■ **EXERCISE DETAILS**: Print nothing except the lines of the listing below from the line with "(force : km.part" to the line with "(mem : km.part", each exactly as written, both ends included.

■ **LISTED ENTRIES**:
* * * *

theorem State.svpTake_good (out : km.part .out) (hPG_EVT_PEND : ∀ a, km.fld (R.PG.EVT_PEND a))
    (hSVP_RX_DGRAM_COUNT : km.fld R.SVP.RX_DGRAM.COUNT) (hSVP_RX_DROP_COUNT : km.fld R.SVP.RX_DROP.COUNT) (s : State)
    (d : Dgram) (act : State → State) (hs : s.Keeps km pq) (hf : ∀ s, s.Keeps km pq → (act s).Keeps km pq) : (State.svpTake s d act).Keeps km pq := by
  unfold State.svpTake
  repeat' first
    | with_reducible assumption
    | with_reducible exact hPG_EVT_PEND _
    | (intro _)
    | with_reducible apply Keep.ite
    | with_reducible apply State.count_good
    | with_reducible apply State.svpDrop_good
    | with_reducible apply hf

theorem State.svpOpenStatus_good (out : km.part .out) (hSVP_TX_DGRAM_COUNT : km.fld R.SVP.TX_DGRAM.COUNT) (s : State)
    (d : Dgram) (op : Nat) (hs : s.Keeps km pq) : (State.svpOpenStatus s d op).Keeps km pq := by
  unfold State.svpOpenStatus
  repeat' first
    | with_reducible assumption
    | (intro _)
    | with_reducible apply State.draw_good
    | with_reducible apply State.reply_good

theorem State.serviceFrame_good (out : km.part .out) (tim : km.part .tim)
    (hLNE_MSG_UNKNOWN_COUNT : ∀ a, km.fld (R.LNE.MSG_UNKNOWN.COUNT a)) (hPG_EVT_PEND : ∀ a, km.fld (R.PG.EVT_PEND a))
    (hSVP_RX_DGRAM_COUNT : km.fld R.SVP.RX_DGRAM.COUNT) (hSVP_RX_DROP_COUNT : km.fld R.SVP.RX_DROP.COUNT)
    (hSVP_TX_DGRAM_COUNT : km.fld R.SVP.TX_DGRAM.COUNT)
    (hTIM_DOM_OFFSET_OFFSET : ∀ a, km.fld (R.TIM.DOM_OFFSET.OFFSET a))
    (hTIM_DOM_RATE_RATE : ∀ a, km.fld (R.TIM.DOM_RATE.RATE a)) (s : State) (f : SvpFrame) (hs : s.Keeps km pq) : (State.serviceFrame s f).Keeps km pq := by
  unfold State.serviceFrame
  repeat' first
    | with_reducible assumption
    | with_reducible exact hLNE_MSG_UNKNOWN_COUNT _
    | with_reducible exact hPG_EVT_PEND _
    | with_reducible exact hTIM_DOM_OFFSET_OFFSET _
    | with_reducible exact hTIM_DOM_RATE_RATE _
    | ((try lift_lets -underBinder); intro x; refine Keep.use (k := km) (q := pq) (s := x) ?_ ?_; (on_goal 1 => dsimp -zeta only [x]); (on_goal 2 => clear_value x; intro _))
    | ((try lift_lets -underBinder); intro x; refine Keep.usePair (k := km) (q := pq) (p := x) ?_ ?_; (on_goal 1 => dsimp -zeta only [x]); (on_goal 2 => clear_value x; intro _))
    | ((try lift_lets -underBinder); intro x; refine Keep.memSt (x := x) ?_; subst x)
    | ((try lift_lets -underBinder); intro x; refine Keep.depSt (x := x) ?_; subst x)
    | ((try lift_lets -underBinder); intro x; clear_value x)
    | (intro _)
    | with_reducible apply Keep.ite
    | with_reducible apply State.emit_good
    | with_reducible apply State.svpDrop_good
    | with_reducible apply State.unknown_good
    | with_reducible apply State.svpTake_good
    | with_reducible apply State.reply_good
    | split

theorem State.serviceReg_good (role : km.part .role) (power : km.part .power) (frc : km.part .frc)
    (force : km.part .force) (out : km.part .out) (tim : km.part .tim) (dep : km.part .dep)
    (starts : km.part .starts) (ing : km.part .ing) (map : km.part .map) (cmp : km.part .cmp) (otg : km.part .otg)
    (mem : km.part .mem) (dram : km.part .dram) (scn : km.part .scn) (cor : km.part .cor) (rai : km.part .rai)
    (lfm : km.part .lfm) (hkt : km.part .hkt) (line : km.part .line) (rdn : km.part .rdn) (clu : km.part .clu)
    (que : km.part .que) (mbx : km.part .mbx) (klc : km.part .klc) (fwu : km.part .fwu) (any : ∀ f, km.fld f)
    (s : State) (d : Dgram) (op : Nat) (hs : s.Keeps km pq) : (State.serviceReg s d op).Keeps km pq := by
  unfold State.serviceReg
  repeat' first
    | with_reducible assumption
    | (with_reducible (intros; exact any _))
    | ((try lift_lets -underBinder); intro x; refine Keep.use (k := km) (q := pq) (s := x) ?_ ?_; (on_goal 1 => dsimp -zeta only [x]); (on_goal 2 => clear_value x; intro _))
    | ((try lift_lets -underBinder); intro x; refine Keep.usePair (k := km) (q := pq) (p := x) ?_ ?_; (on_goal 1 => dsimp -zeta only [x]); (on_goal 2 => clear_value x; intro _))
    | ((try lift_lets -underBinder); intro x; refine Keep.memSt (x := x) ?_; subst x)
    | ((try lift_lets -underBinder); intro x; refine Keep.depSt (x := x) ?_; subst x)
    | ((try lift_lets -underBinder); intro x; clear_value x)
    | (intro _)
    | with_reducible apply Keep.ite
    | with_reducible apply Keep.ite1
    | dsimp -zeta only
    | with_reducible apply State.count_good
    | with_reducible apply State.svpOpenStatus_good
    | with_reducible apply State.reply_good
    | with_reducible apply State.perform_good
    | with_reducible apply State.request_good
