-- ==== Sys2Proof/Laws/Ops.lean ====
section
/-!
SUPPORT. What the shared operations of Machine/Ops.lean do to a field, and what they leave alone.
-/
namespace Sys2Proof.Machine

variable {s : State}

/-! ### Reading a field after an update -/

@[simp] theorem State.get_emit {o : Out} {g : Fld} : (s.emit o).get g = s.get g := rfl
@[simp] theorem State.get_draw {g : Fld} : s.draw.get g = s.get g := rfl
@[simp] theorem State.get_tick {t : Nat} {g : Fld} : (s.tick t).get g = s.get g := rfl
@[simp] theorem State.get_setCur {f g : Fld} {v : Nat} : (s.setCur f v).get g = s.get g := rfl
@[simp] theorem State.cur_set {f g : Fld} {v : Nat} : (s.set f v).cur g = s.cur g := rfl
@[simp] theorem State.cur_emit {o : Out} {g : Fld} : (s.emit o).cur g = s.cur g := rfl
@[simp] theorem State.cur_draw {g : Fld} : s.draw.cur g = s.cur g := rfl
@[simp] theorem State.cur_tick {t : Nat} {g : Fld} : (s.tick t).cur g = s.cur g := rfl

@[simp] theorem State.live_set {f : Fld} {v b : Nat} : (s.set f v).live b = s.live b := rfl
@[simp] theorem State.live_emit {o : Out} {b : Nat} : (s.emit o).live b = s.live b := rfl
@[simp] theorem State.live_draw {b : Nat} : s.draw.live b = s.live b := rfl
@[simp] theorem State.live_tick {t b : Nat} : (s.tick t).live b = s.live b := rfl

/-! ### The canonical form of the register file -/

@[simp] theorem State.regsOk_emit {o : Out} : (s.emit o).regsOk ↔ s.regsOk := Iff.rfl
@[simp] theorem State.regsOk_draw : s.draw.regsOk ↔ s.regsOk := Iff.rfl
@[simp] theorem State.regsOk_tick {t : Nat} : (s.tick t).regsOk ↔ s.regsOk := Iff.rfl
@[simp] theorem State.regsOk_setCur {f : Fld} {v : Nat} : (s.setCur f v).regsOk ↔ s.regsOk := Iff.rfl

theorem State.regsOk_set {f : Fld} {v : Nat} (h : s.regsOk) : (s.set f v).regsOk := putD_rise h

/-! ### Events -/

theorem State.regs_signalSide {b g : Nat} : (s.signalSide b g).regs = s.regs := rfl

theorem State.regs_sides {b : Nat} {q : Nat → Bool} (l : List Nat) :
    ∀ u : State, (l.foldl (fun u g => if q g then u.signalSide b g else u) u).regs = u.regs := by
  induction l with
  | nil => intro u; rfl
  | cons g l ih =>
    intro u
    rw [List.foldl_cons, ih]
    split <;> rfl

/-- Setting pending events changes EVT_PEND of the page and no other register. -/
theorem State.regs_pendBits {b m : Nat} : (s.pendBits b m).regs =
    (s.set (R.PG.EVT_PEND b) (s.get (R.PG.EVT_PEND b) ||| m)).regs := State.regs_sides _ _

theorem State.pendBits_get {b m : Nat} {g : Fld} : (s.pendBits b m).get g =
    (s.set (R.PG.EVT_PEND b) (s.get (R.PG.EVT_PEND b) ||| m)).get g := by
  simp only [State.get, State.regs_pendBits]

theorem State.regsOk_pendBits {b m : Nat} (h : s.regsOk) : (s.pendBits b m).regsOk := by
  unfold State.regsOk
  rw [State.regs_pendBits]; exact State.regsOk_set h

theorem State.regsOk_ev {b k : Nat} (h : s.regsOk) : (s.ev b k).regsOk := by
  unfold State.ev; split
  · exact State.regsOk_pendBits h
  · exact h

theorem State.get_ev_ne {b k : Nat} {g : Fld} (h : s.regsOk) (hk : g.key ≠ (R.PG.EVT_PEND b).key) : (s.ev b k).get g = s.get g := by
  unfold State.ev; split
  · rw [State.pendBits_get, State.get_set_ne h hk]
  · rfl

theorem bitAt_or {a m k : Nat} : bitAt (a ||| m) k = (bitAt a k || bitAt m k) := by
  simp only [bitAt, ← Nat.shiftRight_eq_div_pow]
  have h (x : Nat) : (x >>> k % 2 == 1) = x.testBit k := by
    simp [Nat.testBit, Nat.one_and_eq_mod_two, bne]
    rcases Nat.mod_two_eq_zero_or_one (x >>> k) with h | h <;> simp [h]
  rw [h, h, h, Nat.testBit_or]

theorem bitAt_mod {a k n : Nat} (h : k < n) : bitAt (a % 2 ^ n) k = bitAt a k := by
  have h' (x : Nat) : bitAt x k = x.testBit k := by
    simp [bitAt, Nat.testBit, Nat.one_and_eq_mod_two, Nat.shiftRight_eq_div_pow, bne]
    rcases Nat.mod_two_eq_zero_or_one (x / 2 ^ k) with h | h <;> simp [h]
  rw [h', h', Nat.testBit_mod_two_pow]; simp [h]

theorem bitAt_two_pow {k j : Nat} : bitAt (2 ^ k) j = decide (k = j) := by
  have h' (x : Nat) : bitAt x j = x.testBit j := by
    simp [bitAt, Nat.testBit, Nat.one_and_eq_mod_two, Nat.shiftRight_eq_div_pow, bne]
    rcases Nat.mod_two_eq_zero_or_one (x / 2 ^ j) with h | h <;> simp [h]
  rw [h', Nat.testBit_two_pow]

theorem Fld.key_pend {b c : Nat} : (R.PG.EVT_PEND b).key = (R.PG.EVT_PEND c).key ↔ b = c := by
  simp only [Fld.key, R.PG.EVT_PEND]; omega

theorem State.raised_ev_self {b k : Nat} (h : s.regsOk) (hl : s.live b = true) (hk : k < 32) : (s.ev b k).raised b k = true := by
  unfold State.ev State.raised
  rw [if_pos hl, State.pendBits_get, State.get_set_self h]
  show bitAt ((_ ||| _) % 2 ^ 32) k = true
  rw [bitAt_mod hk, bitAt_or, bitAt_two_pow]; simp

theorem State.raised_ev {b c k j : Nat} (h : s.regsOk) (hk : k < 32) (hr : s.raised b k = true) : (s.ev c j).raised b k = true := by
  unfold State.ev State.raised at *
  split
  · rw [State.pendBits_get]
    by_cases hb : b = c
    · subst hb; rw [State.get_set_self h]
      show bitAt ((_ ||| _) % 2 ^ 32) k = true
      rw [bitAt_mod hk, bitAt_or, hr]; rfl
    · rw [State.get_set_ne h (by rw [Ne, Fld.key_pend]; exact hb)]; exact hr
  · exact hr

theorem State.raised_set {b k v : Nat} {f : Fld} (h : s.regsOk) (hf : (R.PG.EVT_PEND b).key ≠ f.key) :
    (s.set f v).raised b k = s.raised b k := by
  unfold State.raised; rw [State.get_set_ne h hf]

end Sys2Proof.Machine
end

* * * *

■ **RESULT OF THE TASK**:
    (force : km.part .force) (out : km.part .out) (tim : km.part .tim) (dep : km.part .dep)
    (starts : km.part .starts) (ing : km.part .ing) (map : km.part .map) (cmp : km.part .cmp) (otg : km.part .otg)
    (mem : km.part .mem) (dram : km.part .dram) (scn : km.part .scn) (cor : km.part .cor) (rai : km.part .rai)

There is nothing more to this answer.